Dataset excerpts »
---------------

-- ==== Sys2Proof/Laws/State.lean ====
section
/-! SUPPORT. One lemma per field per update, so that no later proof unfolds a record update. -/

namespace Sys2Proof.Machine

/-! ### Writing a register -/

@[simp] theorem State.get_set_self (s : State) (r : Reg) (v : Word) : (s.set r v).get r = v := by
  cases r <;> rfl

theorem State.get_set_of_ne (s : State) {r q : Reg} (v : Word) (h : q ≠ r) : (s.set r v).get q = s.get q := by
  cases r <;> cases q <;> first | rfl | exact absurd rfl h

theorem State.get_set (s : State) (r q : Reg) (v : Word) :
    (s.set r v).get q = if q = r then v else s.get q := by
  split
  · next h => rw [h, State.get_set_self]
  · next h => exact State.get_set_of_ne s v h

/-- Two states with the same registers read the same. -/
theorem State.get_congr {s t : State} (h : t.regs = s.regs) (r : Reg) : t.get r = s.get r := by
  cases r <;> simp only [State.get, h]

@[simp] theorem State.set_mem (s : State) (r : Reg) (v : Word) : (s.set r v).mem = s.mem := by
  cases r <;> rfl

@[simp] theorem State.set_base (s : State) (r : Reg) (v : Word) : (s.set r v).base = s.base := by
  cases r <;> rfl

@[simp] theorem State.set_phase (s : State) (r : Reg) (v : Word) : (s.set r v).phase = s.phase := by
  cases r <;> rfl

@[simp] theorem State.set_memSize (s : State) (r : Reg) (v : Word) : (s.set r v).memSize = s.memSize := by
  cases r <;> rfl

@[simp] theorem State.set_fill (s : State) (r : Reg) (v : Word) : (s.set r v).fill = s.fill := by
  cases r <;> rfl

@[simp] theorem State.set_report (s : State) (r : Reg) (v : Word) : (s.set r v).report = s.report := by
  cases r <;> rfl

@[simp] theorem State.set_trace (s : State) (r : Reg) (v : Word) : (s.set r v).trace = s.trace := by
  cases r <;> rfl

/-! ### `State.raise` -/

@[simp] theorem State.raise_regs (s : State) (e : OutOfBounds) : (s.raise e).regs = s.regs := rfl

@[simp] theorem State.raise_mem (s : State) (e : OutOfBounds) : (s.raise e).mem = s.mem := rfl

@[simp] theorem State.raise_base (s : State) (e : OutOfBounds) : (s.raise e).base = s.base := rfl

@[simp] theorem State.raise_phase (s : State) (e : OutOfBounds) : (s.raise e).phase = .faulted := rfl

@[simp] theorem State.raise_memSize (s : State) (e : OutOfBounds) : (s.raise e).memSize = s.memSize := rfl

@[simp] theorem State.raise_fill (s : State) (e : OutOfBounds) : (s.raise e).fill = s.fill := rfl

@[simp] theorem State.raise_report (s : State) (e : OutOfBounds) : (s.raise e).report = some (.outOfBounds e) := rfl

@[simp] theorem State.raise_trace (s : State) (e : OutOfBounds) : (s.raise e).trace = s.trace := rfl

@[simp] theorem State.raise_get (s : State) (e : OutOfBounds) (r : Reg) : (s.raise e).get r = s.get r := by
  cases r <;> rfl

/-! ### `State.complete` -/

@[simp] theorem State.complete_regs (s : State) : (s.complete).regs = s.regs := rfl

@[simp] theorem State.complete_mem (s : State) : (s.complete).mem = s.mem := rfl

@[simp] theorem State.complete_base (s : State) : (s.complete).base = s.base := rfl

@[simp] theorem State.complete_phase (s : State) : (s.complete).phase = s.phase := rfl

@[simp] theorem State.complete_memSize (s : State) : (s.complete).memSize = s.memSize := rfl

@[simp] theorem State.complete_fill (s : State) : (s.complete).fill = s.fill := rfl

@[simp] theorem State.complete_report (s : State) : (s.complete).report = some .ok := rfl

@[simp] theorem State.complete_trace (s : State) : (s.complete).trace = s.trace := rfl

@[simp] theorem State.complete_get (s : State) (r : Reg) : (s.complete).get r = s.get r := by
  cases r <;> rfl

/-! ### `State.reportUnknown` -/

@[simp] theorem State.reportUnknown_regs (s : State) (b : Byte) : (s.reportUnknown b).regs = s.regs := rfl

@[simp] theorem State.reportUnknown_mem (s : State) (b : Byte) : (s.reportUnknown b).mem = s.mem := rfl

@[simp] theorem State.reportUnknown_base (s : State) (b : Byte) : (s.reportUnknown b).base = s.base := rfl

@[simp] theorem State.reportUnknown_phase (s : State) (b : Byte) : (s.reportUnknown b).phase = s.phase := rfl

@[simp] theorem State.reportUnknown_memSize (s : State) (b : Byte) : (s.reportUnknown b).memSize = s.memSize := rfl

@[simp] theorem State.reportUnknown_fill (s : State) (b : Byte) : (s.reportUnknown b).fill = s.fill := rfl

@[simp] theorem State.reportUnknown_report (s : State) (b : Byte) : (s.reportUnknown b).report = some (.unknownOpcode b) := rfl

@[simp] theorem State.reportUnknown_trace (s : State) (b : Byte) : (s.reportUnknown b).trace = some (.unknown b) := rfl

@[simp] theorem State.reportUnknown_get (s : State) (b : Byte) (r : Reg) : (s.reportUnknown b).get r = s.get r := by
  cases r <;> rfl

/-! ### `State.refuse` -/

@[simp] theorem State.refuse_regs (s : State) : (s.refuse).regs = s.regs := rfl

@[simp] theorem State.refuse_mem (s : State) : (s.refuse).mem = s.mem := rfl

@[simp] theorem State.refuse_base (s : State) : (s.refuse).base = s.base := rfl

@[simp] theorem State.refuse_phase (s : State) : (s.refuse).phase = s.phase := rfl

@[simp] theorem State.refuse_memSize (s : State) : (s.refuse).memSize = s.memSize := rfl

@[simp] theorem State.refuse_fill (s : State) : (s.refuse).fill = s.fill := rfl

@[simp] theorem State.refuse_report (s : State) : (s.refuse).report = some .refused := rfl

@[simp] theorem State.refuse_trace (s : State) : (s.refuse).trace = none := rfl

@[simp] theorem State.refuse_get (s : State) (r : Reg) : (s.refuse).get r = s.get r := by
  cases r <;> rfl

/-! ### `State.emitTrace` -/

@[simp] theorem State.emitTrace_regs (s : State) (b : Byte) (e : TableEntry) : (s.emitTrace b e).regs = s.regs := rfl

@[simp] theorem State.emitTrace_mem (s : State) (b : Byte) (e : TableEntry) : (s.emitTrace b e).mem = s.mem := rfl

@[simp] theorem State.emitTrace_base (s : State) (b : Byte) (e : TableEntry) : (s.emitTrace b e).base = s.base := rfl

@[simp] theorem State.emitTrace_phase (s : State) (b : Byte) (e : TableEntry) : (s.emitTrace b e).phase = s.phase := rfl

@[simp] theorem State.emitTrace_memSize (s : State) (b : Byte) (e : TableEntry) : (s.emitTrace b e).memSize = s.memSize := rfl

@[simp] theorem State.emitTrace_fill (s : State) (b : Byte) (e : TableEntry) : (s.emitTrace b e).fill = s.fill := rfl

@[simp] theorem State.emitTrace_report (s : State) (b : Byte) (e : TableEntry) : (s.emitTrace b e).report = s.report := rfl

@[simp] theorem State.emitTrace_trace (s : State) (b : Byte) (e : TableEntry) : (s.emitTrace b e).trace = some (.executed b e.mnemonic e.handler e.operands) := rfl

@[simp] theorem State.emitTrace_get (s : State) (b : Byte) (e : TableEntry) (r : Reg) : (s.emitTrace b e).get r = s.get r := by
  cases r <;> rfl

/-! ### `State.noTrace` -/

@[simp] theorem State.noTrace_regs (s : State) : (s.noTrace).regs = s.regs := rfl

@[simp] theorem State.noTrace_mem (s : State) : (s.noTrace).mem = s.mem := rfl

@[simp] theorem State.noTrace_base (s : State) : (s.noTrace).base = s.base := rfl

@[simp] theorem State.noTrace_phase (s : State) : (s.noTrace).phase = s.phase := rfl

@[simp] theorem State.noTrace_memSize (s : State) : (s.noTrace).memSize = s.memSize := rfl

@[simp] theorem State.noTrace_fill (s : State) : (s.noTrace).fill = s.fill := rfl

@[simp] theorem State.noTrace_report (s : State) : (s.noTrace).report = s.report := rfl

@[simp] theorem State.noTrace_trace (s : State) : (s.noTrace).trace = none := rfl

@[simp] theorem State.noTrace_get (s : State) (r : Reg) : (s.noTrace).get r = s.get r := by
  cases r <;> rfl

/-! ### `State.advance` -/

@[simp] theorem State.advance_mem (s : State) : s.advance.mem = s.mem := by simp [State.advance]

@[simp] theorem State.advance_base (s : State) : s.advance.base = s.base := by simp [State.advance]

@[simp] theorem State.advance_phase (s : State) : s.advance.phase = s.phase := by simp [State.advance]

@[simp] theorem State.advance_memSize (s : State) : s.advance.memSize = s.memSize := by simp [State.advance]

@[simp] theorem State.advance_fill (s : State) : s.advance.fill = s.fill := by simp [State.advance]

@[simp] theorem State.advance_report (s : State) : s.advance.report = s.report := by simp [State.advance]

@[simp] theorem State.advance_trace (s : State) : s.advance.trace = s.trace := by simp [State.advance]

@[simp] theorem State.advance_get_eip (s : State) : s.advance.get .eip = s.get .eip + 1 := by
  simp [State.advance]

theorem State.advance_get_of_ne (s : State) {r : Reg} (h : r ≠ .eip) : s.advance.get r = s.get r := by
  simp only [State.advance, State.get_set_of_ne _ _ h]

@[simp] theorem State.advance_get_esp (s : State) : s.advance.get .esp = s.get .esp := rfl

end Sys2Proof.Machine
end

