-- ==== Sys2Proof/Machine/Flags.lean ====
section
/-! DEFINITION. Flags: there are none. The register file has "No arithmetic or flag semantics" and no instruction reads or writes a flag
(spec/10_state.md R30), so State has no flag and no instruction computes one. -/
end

---------------

Description of the task »
How many lines in the records above contain the word "only"? State that number and nothing more.

Response »
2